[Data extracts Boundary: Start]
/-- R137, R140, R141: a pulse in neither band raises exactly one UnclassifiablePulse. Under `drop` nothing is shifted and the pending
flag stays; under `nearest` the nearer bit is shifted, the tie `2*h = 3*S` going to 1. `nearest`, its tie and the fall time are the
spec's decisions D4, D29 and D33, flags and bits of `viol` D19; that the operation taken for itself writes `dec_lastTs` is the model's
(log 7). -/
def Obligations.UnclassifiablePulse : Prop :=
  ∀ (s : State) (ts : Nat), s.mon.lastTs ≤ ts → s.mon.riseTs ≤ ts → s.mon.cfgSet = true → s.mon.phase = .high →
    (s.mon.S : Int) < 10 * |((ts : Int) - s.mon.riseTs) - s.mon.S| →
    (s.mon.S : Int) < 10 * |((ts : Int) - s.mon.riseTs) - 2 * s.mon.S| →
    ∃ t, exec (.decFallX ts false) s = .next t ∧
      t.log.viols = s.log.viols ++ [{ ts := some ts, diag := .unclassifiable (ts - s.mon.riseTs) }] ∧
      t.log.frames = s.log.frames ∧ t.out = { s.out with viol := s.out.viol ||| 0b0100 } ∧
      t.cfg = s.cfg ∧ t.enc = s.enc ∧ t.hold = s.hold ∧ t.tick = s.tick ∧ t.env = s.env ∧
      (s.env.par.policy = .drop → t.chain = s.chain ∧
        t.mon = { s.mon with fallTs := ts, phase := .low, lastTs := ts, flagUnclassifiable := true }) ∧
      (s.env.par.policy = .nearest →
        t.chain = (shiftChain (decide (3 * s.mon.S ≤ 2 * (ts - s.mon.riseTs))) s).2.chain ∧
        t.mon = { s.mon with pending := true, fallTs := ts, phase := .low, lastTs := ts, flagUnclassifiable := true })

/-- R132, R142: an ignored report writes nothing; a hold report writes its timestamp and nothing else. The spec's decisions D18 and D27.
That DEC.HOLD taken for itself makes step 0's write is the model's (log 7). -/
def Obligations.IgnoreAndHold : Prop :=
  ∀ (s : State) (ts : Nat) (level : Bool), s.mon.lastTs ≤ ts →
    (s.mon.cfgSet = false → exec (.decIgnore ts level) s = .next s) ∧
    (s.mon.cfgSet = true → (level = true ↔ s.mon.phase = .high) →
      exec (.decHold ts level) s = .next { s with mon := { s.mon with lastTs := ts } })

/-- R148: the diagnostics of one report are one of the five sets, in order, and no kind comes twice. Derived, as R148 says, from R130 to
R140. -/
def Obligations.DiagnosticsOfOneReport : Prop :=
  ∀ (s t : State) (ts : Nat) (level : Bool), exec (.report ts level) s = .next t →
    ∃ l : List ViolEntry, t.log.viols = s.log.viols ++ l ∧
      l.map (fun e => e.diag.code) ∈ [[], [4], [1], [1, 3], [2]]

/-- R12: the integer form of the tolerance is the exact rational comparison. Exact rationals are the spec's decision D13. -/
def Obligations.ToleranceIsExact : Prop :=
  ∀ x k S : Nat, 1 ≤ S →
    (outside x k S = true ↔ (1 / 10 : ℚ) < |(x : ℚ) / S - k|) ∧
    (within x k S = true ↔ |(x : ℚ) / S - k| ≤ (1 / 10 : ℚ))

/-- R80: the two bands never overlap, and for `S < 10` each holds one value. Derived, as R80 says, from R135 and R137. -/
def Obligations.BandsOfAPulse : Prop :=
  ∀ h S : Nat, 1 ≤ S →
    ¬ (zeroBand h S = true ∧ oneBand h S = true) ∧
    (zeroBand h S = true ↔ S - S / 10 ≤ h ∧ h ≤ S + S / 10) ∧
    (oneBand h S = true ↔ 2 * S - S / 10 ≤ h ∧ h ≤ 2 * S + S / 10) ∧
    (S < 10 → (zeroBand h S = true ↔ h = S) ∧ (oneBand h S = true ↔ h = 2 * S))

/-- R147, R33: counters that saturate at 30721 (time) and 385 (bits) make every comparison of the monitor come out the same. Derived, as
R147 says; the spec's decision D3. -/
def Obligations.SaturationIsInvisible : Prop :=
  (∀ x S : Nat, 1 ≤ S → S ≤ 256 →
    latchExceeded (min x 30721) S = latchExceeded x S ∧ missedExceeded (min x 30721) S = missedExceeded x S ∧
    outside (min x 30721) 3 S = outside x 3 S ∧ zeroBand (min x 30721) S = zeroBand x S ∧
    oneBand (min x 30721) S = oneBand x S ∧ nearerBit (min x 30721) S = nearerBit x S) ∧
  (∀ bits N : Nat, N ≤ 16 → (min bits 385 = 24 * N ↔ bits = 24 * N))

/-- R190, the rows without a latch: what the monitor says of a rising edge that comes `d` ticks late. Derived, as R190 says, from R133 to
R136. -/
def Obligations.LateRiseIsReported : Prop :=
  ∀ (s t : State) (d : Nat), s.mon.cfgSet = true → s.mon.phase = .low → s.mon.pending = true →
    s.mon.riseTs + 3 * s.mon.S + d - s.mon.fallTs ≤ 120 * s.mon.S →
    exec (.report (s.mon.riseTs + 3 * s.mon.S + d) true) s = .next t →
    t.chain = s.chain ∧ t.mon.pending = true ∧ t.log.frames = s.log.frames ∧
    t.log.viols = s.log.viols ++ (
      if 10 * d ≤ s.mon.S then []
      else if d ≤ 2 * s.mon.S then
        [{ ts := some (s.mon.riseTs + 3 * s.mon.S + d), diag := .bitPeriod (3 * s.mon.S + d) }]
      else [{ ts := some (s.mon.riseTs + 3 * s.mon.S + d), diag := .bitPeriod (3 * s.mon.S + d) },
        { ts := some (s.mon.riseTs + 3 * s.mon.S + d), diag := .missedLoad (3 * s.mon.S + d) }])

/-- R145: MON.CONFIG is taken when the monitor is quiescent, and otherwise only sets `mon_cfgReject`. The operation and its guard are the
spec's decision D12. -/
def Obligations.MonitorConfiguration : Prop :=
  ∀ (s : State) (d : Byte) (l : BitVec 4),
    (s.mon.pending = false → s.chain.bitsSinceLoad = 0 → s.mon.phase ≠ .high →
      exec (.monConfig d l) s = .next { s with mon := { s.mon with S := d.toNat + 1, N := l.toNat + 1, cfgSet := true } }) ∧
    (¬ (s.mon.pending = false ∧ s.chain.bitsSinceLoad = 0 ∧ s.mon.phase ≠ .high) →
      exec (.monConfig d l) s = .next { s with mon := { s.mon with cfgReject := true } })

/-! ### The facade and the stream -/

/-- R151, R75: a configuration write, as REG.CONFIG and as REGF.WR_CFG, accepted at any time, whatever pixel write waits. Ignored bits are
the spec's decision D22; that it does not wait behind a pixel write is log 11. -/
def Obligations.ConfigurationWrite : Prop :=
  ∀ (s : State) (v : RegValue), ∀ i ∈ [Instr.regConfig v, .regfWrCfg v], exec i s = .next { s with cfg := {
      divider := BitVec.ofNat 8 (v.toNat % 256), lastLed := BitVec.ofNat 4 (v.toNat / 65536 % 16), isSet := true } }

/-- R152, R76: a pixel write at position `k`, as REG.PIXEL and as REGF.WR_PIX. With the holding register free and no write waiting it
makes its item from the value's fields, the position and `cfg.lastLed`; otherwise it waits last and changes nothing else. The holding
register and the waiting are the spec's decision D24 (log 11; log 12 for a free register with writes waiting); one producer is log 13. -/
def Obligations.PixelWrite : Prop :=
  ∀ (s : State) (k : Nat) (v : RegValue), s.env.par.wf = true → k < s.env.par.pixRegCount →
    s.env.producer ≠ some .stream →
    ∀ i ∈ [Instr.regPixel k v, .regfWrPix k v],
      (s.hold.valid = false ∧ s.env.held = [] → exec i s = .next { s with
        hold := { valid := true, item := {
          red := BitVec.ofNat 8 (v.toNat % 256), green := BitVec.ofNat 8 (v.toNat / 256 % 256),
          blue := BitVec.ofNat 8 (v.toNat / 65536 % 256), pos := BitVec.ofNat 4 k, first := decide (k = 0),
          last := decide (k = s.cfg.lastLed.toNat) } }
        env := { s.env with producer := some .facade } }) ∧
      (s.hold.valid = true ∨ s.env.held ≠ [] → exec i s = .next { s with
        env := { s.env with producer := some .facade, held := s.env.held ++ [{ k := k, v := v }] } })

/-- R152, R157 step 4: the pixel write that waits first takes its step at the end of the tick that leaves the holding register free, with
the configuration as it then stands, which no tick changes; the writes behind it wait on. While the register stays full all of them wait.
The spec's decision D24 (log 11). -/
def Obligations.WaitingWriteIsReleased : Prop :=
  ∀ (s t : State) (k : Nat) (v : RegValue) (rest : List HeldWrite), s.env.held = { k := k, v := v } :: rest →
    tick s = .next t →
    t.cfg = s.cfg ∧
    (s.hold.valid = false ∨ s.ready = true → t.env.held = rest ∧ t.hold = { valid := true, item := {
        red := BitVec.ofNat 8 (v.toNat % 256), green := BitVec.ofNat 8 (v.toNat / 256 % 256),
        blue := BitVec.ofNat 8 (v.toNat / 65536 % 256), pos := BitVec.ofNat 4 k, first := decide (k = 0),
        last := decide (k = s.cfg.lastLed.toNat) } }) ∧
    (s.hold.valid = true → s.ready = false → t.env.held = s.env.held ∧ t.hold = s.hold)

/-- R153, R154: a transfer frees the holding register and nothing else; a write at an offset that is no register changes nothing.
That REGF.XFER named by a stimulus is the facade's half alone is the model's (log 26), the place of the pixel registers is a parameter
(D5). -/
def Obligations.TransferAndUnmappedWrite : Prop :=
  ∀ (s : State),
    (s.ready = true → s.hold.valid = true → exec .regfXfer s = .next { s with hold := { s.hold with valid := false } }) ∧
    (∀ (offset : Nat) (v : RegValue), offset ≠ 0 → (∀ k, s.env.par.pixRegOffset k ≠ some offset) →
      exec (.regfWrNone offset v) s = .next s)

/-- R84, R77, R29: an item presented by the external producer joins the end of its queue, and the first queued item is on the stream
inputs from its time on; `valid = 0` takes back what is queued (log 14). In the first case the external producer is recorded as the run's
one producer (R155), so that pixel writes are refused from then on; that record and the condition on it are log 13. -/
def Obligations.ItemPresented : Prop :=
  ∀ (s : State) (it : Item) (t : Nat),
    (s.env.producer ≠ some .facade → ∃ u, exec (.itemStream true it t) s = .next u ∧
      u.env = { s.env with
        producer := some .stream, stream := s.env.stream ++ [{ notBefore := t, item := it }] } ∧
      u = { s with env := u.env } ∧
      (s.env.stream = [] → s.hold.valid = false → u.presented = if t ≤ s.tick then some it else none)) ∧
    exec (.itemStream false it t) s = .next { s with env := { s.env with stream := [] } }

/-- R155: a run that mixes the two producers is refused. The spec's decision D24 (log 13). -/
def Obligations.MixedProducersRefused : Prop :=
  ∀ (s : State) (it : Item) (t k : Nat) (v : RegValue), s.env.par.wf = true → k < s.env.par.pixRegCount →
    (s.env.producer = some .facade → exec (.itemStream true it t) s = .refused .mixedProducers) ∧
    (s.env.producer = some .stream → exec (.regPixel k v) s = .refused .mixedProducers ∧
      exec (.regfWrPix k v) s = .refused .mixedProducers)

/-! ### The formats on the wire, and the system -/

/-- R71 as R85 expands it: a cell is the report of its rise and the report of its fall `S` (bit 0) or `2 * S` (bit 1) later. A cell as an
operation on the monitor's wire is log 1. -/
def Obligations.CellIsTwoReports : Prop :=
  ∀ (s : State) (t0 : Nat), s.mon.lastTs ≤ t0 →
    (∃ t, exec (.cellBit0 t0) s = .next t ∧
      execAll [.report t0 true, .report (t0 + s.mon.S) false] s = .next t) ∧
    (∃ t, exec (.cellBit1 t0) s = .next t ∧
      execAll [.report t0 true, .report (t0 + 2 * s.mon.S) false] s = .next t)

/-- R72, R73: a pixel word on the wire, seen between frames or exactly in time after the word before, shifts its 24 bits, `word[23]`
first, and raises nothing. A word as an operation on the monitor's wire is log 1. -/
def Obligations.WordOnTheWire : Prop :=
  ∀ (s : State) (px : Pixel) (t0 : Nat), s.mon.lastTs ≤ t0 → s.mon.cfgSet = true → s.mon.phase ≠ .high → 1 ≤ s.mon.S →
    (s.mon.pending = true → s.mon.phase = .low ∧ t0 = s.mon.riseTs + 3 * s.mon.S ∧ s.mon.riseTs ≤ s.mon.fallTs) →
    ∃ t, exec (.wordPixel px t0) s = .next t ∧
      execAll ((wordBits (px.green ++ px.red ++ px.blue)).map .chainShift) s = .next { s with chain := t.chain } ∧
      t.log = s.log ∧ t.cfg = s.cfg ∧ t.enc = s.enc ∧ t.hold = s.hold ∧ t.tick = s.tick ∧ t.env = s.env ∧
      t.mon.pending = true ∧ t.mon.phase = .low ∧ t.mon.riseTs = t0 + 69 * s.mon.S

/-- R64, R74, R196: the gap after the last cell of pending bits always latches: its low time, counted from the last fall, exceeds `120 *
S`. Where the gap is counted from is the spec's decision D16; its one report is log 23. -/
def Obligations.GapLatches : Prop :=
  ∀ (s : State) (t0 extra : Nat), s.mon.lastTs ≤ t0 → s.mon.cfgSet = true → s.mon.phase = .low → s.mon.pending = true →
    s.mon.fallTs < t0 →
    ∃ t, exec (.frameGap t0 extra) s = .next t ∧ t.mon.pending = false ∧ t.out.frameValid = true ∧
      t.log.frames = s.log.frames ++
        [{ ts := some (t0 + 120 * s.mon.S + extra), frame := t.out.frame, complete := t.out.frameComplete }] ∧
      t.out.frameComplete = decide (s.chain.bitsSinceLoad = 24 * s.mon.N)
[Data extracts Boundary: End]
(Exercise aim): Please make an exact copy of the lines above from the line with "(s.env.producer ≠ some" through the line with "State) (t0 : Nat), s.mon.lastTs ≤ t0 →", both ends included.

(Response to the task):
    (s.env.producer ≠ some .facade → ∃ u, exec (.itemStream true it t) s = .next u ∧
      u.env = { s.env with
        producer := some .stream, stream := s.env.stream ++ [{ notBefore := t, item := it }] } ∧
      u = { s with env := u.env } ∧
      (s.env.stream = [] → s.hold.valid = false → u.presented = if t ≤ s.tick then some it else none)) ∧
    exec (.itemStream false it t) s = .next { s with env := { s.env with stream := [] } }

/-- R155: a run that mixes the two producers is refused. The spec's decision D24 (log 13). -/
def Obligations.MixedProducersRefused : Prop :=
  ∀ (s : State) (it : Item) (t k : Nat) (v : RegValue), s.env.par.wf = true → k < s.env.par.pixRegCount →
    (s.env.producer = some .facade → exec (.itemStream true it t) s = .refused .mixedProducers) ∧
    (s.env.producer = some .stream → exec (.regPixel k v) s = .refused .mixedProducers ∧
      exec (.regfWrPix k v) s = .refused .mixedProducers)

/-! ### The formats on the wire, and the system -/

/-- R71 as R85 expands it: a cell is the report of its rise and the report of its fall `S` (bit 0) or `2 * S` (bit 1) later. A cell as an
operation on the monitor's wire is log 1. -/
def Obligations.CellIsTwoReports : Prop :=
  ∀ (s : State) (t0 : Nat), s.mon.lastTs ≤ t0 →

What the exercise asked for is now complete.